Postsynaptic density 95 \(PSD95) is a scaffolding protein that binds both NMDARs and nNOS at excitatory synapses and assembles them into a macromolecular signaling complex\[13-14]. Activation of nNOS depends on its association with PSD95 and NMDARs-mediated calcium influx \[6]. Disrupt the nNOS–PSD95 interaction could selectively inhibit the NMDARS–PSD95–nNOS signalling pathway, without blocking NMDARs function and catalytic activity of nNOS, thereby sparing unwanted effects on many other important physiological processes mediated by the NMDARs and nNOS\[13-14]. In this paper, 4-(3,5-dichloro-2-hydroxybenzylamino)-2-hydroxybenzoic acid (1), a nNOS-PSD95 interrupter, and its derivatives (Table 1) were synthesized. We prepared compound 1 by condensation of 3,5-dichlorosalicylaldehyde and 4-aminosalicylic acid, and reduction of the condensation production with sodium borohydride. The derivatives of compound 1, compounds 2-7, were synthesized by similar means (Fig 1). Compound 8, methyl 4-(3,5-dichloro-2-hydroxybenzylamino)-2-hydroxybenzoate was prepared by esterification of 4-(3,5-dichloro-2-hydroxybenzylamino)-2-hydroxybenzoic acid with methanol (Fig 2). Compound 9, 4-(3,5-dichloro-2-hydroxyphenethylamino)-2-hydroxybenzoic acid was prepared by condensation of 2-chloro-1-(3,5-dichloro-2-hydroxyphenyl)ethanone and 4-aminosalicylic acid, and reduction of the condensation product with zinc powder (Fig 3). Compound 10, 4-(3-(3,5-dichloro-2-hydroxyphenyl)propylamino)-2-hydroxylbenzoicacid, was prepared by condensation of 3-(3,5-dichloro-2-methoxyphenyl) acrylaldehyde and 4-aminosalicylic acid, reduction of the condensation product with sodium borohydride, and then hydrogenation with hydrogen in the presence of 5% Pt/C, removal the methyl in the R1 with boron tribromide (Fig 4 ).

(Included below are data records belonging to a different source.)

-- ==== Sys2Proof/Machine/Dispatch.lean ====
section
/-!
DEFINITION. The meaning of each command, one arm per row of the table.
-/
namespace Sys2Proof.Machine
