-- ==== Sys2Proof/Machine/Step.lean ====
section
/-!
DEFINITION. One step of the block: the command at the front of the queue is carried out; on an empty queue one tick of time passes.
-/
namespace Sys2Proof.Machine

/-- The queue without its front. -/
def State.withPending (s : State) (q : List Instr) : State := { s with pending := q }

/-- One step. [log 1, 5: DESIGN CHOICE] -/
def step (s : State) : Host.Outcome State Fault Refusal :=
  match s.pending with
  | [] => .next s.tick
  | c :: rest => exec c (s.withPending rest)

/-- The state with the command that a word spells at the front of its queue; no word spells one. -/
def State.withFetchWord (s : State) (nbits w : Nat) : State :=
  match decodeTableWord nbits w with
  | some c => s.withPending (c :: s.pending)
  | none => s

end Sys2Proof.Machine
end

3,5-Dichlorosalicylaldehyde, 98 % (Alfa Aesar, cat. no. B20941-25 G)
Ethanol, ≥99.5% (Sigma-Aldrich, cat. no. 459844-500 ML)

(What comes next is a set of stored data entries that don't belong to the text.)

/-! `chMod` -/

@[simp] theorem State.chMod_gt (s : State) (n : Nat) (f : PwmCh → PwmCh) : (s.chMod n f).gt = s.gt := rfl
@[simp] theorem State.chMod_variant (s : State) (n : Nat) (f : PwmCh → PwmCh) : (s.chMod n f).variant = s.variant := rfl
@[simp] theorem State.chMod_dev (s : State) (n : Nat) (f : PwmCh → PwmCh) : (s.chMod n f).dev = s.dev := rfl
@[simp] theorem State.chMod_regs (s : State) (n : Nat) (f : PwmCh → PwmCh) : (s.chMod n f).regs = s.regs := rfl
@[simp] theorem State.chMod_deferred (s : State) (n : Nat) (f : PwmCh → PwmCh) : (s.chMod n f).deferred = s.deferred := rfl
@[simp] theorem State.chMod_spareReqs (s : State) (n : Nat) (f : PwmCh → PwmCh) : (s.chMod n f).spareReqs = s.spareReqs := rfl
@[simp] theorem State.chMod_pan (s : State) (n : Nat) (f : PwmCh → PwmCh) : (s.chMod n f).pan = s.pan := rfl
@[simp] theorem State.chMod_tim (s : State) (n : Nat) (f : PwmCh → PwmCh) : (s.chMod n f).tim = s.tim := rfl
@[simp] theorem State.chMod_ana (s : State) (n : Nat) (f : PwmCh → PwmCh) : (s.chMod n f).ana = s.ana := rfl
@[simp] theorem State.chMod_cmp (s : State) (n : Nat) (f : PwmCh → PwmCh) : (s.chMod n f).cmp = s.cmp := rfl
@[simp] theorem State.chMod_gl (s : State) (n : Nat) (f : PwmCh → PwmCh) : (s.chMod n f).gl = s.gl := rfl
@[simp] theorem State.chMod_safe (s : State) (n : Nat) (f : PwmCh → PwmCh) : (s.chMod n f).safe = s.safe := rfl
@[simp] theorem State.chMod_log (s : State) (n : Nat) (f : PwmCh → PwmCh) : (s.chMod n f).log = s.log := rfl
@[simp] theorem State.chMod_pwr (s : State) (n : Nat) (f : PwmCh → PwmCh) : (s.chMod n f).pwr = s.pwr := rfl
@[simp] theorem State.chMod_ket (s : State) (n : Nat) (f : PwmCh → PwmCh) : (s.chMod n f).ket = s.ket := rfl
@[simp] theorem State.chMod_net (s : State) (n : Nat) (f : PwmCh → PwmCh) : (s.chMod n f).net = s.net := rfl
@[simp] theorem State.chMod_mtr (s : State) (n : Nat) (f : PwmCh → PwmCh) : (s.chMod n f).mtr = s.mtr := rfl
@[simp] theorem State.chMod_hop (s : State) (n : Nat) (f : PwmCh → PwmCh) : (s.chMod n f).hop = s.hop := rfl
@[simp] theorem State.chMod_law (s : State) (n : Nat) (f : PwmCh → PwmCh) : (s.chMod n f).law = s.law := rfl
@[simp] theorem State.chMod_sup (s : State) (n : Nat) (f : PwmCh → PwmCh) : (s.chMod n f).sup = s.sup := rfl
@[simp] theorem State.chMod_fw (s : State) (n : Nat) (f : PwmCh → PwmCh) : (s.chMod n f).fw = s.fw := rfl
@[simp] theorem State.chMod_mbx (s : State) (n : Nat) (f : PwmCh → PwmCh) : (s.chMod n f).mbx = s.mbx := rfl
@[simp] theorem State.chMod_pin (s : State) (n : Nat) (f : PwmCh → PwmCh) : (s.chMod n f).pin = s.pin := rfl
@[simp] theorem State.chMod_freeN (s : State) (n : Nat) (f : PwmCh → PwmCh) : (s.chMod n f).freeN = s.freeN := rfl
@[simp] theorem State.chMod_out (s : State) (n : Nat) (f : PwmCh → PwmCh) : (s.chMod n f).out = s.out := rfl
@[simp] theorem State.chMod_pending (s : State) (n : Nat) (f : PwmCh → PwmCh) : (s.chMod n f).pending = s.pending := rfl

/-! `lgMod` -/

@[simp] theorem State.lgMod_gt (s : State) (n : Nat) (f : LegGroup → LegGroup) : (s.lgMod n f).gt = s.gt := rfl
@[simp] theorem State.lgMod_variant (s : State) (n : Nat) (f : LegGroup → LegGroup) : (s.lgMod n f).variant = s.variant := rfl
@[simp] theorem State.lgMod_dev (s : State) (n : Nat) (f : LegGroup → LegGroup) : (s.lgMod n f).dev = s.dev := rfl
@[simp] theorem State.lgMod_regs (s : State) (n : Nat) (f : LegGroup → LegGroup) : (s.lgMod n f).regs = s.regs := rfl
@[simp] theorem State.lgMod_deferred (s : State) (n : Nat) (f : LegGroup → LegGroup) : (s.lgMod n f).deferred = s.deferred := rfl
@[simp] theorem State.lgMod_spareReqs (s : State) (n : Nat) (f : LegGroup → LegGroup) : (s.lgMod n f).spareReqs = s.spareReqs := rfl
@[simp] theorem State.lgMod_pan (s : State) (n : Nat) (f : LegGroup → LegGroup) : (s.lgMod n f).pan = s.pan := rfl
@[simp] theorem State.lgMod_tim (s : State) (n : Nat) (f : LegGroup → LegGroup) : (s.lgMod n f).tim = s.tim := rfl
@[simp] theorem State.lgMod_ana (s : State) (n : Nat) (f : LegGroup → LegGroup) : (s.lgMod n f).ana = s.ana := rfl
@[simp] theorem State.lgMod_cmp (s : State) (n : Nat) (f : LegGroup → LegGroup) : (s.lgMod n f).cmp = s.cmp := rfl
@[simp] theorem State.lgMod_gl (s : State) (n : Nat) (f : LegGroup → LegGroup) : (s.lgMod n f).gl = s.gl := rfl
@[simp] theorem State.lgMod_safe (s : State) (n : Nat) (f : LegGroup → LegGroup) : (s.lgMod n f).safe = s.safe := rfl
@[simp] theorem State.lgMod_log (s : State) (n : Nat) (f : LegGroup → LegGroup) : (s.lgMod n f).log = s.log := rfl
@[simp] theorem State.lgMod_pwr (s : State) (n : Nat) (f : LegGroup → LegGroup) : (s.lgMod n f).pwr = s.pwr := rfl
@[simp] theorem State.lgMod_ket (s : State) (n : Nat) (f : LegGroup → LegGroup) : (s.lgMod n f).ket = s.ket := rfl
@[simp] theorem State.lgMod_net (s : State) (n : Nat) (f : LegGroup → LegGroup) : (s.lgMod n f).net = s.net := rfl
@[simp] theorem State.lgMod_mtr (s : State) (n : Nat) (f : LegGroup → LegGroup) : (s.lgMod n f).mtr = s.mtr := rfl
@[simp] theorem State.lgMod_hop (s : State) (n : Nat) (f : LegGroup → LegGroup) : (s.lgMod n f).hop = s.hop := rfl
@[simp] theorem State.lgMod_law (s : State) (n : Nat) (f : LegGroup → LegGroup) : (s.lgMod n f).law = s.law := rfl
@[simp] theorem State.lgMod_sup (s : State) (n : Nat) (f : LegGroup → LegGroup) : (s.lgMod n f).sup = s.sup := rfl
@[simp] theorem State.lgMod_fw (s : State) (n : Nat) (f : LegGroup → LegGroup) : (s.lgMod n f).fw = s.fw := rfl
@[simp] theorem State.lgMod_mbx (s : State) (n : Nat) (f : LegGroup → LegGroup) : (s.lgMod n f).mbx = s.mbx := rfl
@[simp] theorem State.lgMod_pin (s : State) (n : Nat) (f : LegGroup → LegGroup) : (s.lgMod n f).pin = s.pin := rfl
@[simp] theorem State.lgMod_freeN (s : State) (n : Nat) (f : LegGroup → LegGroup) : (s.lgMod n f).freeN = s.freeN := rfl
@[simp] theorem State.lgMod_out (s : State) (n : Nat) (f : LegGroup → LegGroup) : (s.lgMod n f).out = s.out := rfl
@[simp] theorem State.lgMod_pending (s : State) (n : Nat) (f : LegGroup → LegGroup) : (s.lgMod n f).pending = s.pending := rfl

/-! `glMod` -/

@[simp] theorem State.glMod_gt (s : State) (n : Nat) (f : GlCh → GlCh) : (s.glMod n f).gt = s.gt := rfl
@[simp] theorem State.glMod_variant (s : State) (n : Nat) (f : GlCh → GlCh) : (s.glMod n f).variant = s.variant := rfl
@[simp] theorem State.glMod_dev (s : State) (n : Nat) (f : GlCh → GlCh) : (s.glMod n f).dev = s.dev := rfl
@[simp] theorem State.glMod_regs (s : State) (n : Nat) (f : GlCh → GlCh) : (s.glMod n f).regs = s.regs := rfl
@[simp] theorem State.glMod_deferred (s : State) (n : Nat) (f : GlCh → GlCh) : (s.glMod n f).deferred = s.deferred := rfl
@[simp] theorem State.glMod_spareReqs (s : State) (n : Nat) (f : GlCh → GlCh) : (s.glMod n f).spareReqs = s.spareReqs := rfl
@[simp] theorem State.glMod_pan (s : State) (n : Nat) (f : GlCh → GlCh) : (s.glMod n f).pan = s.pan := rfl
@[simp] theorem State.glMod_tim (s : State) (n : Nat) (f : GlCh → GlCh) : (s.glMod n f).tim = s.tim := rfl
@[simp] theorem State.glMod_ana (s : State) (n : Nat) (f : GlCh → GlCh) : (s.glMod n f).ana = s.ana := rfl
@[simp] theorem State.glMod_cmp (s : State) (n : Nat) (f : GlCh → GlCh) : (s.glMod n f).cmp = s.cmp := rfl
@[simp] theorem State.glMod_pwm (s : State) (n : Nat) (f : GlCh → GlCh) : (s.glMod n f).pwm = s.pwm := rfl
@[simp] theorem State.glMod_safe (s : State) (n : Nat) (f : GlCh → GlCh) : (s.glMod n f).safe = s.safe := rfl
@[simp] theorem State.glMod_log (s : State) (n : Nat) (f : GlCh → GlCh) : (s.glMod n f).log = s.log := rfl
@[simp] theorem State.glMod_pwr (s : State) (n : Nat) (f : GlCh → GlCh) : (s.glMod n f).pwr = s.pwr := rfl
@[simp] theorem State.glMod_ket (s : State) (n : Nat) (f : GlCh → GlCh) : (s.glMod n f).ket = s.ket := rfl
@[simp] theorem State.glMod_net (s : State) (n : Nat) (f : GlCh → GlCh) : (s.glMod n f).net = s.net := rfl
@[simp] theorem State.glMod_mtr (s : State) (n : Nat) (f : GlCh → GlCh) : (s.glMod n f).mtr = s.mtr := rfl
@[simp] theorem State.glMod_hop (s : State) (n : Nat) (f : GlCh → GlCh) : (s.glMod n f).hop = s.hop := rfl
@[simp] theorem State.glMod_law (s : State) (n : Nat) (f : GlCh → GlCh) : (s.glMod n f).law = s.law := rfl
@[simp] theorem State.glMod_sup (s : State) (n : Nat) (f : GlCh → GlCh) : (s.glMod n f).sup = s.sup := rfl
@[simp] theorem State.glMod_fw (s : State) (n : Nat) (f : GlCh → GlCh) : (s.glMod n f).fw = s.fw := rfl
@[simp] theorem State.glMod_mbx (s : State) (n : Nat) (f : GlCh → GlCh) : (s.glMod n f).mbx = s.mbx := rfl
@[simp] theorem State.glMod_pin (s : State) (n : Nat) (f : GlCh → GlCh) : (s.glMod n f).pin = s.pin := rfl
@[simp] theorem State.glMod_freeN (s : State) (n : Nat) (f : GlCh → GlCh) : (s.glMod n f).freeN = s.freeN := rfl
@[simp] theorem State.glMod_out (s : State) (n : Nat) (f : GlCh → GlCh) : (s.glMod n f).out = s.out := rfl
@[simp] theorem State.glMod_pending (s : State) (n : Nat) (f : GlCh → GlCh) : (s.glMod n f).pending = s.pending := rfl

/-! `safeMod` -/

@[simp] theorem State.safeMod_gt (s : State) (f : SafeState → SafeState) : (s.safeMod f).gt = s.gt := rfl
@[simp] theorem State.safeMod_variant (s : State) (f : SafeState → SafeState) : (s.safeMod f).variant = s.variant := rfl
@[simp] theorem State.safeMod_dev (s : State) (f : SafeState → SafeState) : (s.safeMod f).dev = s.dev := rfl
@[simp] theorem State.safeMod_regs (s : State) (f : SafeState → SafeState) : (s.safeMod f).regs = s.regs := rfl
@[simp] theorem State.safeMod_deferred (s : State) (f : SafeState → SafeState) : (s.safeMod f).deferred = s.deferred := rfl
@[simp] theorem State.safeMod_spareReqs (s : State) (f : SafeState → SafeState) : (s.safeMod f).spareReqs = s.spareReqs := rfl
@[simp] theorem State.safeMod_pan (s : State) (f : SafeState → SafeState) : (s.safeMod f).pan = s.pan := rfl
@[simp] theorem State.safeMod_tim (s : State) (f : SafeState → SafeState) : (s.safeMod f).tim = s.tim := rfl
@[simp] theorem State.safeMod_ana (s : State) (f : SafeState → SafeState) : (s.safeMod f).ana = s.ana := rfl
@[simp] theorem State.safeMod_cmp (s : State) (f : SafeState → SafeState) : (s.safeMod f).cmp = s.cmp := rfl
@[simp] theorem State.safeMod_pwm (s : State) (f : SafeState → SafeState) : (s.safeMod f).pwm = s.pwm := rfl
@[simp] theorem State.safeMod_gl (s : State) (f : SafeState → SafeState) : (s.safeMod f).gl = s.gl := rfl
@[simp] theorem State.safeMod_log (s : State) (f : SafeState → SafeState) : (s.safeMod f).log = s.log := rfl
@[simp] theorem State.safeMod_pwr (s : State) (f : SafeState → SafeState) : (s.safeMod f).pwr = s.pwr := rfl
@[simp] theorem State.safeMod_ket (s : State) (f : SafeState → SafeState) : (s.safeMod f).ket = s.ket := rfl
@[simp] theorem State.safeMod_net (s : State) (f : SafeState → SafeState) : (s.safeMod f).net = s.net := rfl
@[simp] theorem State.safeMod_mtr (s : State) (f : SafeState → SafeState) : (s.safeMod f).mtr = s.mtr := rfl
@[simp] theorem State.safeMod_hop (s : State) (f : SafeState → SafeState) : (s.safeMod f).hop = s.hop := rfl
@[simp] theorem State.safeMod_law (s : State) (f : SafeState → SafeState) : (s.safeMod f).law = s.law := rfl
@[simp] theorem State.safeMod_sup (s : State) (f : SafeState → SafeState) : (s.safeMod f).sup = s.sup := rfl
@[simp] theorem State.safeMod_fw (s : State) (f : SafeState → SafeState) : (s.safeMod f).fw = s.fw := rfl
@[simp] theorem State.safeMod_mbx (s : State) (f : SafeState → SafeState) : (s.safeMod f).mbx = s.mbx := rfl
@[simp] theorem State.safeMod_pin (s : State) (f : SafeState → SafeState) : (s.safeMod f).pin = s.pin := rfl
@[simp] theorem State.safeMod_freeN (s : State) (f : SafeState → SafeState) : (s.safeMod f).freeN = s.freeN := rfl
@[simp] theorem State.safeMod_out (s : State) (f : SafeState → SafeState) : (s.safeMod f).out = s.out := rfl
@[simp] theorem State.safeMod_pending (s : State) (f : SafeState → SafeState) : (s.safeMod f).pending = s.pending := rfl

4-Aminosalicylic acid, 99 % (Sigma-Aldrich, cat. no. A79604-100 G)
Sodium borohydride, ≥98.0% (Sigma-Aldrich, cat. no. 452882-100 G)
Petroleum ether 60/80 (Alfa Aesar, cat. no. L13734-1L)
Ethyl acetate-anhydrous, 99.8 % (Sigma-Aldrich, cat. no. 270989-1 L)
Hydrochloric acid, 36.5-38.0 % (Sigma-Aldrich, cat. no. H1758-500 ML)
5-Aminosalicylic acid, ≥99% (Sigma-Aldrich, cat. no. A3537-100 G)
3, 5-Dibromosalicylaldehyde, 98% (Sigma-Aldrich, cat. no. 122130-10 G)
Methanol, 99.8% (Sigma-Aldrich, cat. no. 322415-1 L)
Sodium hydroxide ≥98% (Sigma-Aldrich, cat. no. S8045-500 G)
Zinc powder ≥99.5% (Acros, cat. no. 19450-50 G)
Toluene, 99.8% (Sigma-Aldrich, cat. no. 244511-1 L)
Sodium sulfate, ≥99.9% (Sigma-Aldrich, cat. no. 204447-100 G)
Acetaldehyde, 99.5% (Acros, cat. no. 14951-250 ML)
Pt/C, 5% (Sigma-Aldrich, cat. no. THS08112-6 EA)
3,5-Dichloro-2-Methoxybenzaldehyde, 98% (Sigma-Aldriche, cat. no. 109622-100 G)
Boron tribromide, ≥99.9% (Strem, cat. no.93-0514-100 G)
IKA RCT Basic IKAMAG Safety Control Magnetic Hotplate Stirrer (Fisher Scientific, cat. no. 14-211-244)
Mettler Toledo Excellence XS Series Precision Balances (Fisher Scientific, cat. no. 01-910-402)
Heidolph Brinkmann Hei-VAP Advantage Efficient Rotary Evaporation Systems with Vacuum Pump (Fisher Scientific, cat. no. 13-878-550)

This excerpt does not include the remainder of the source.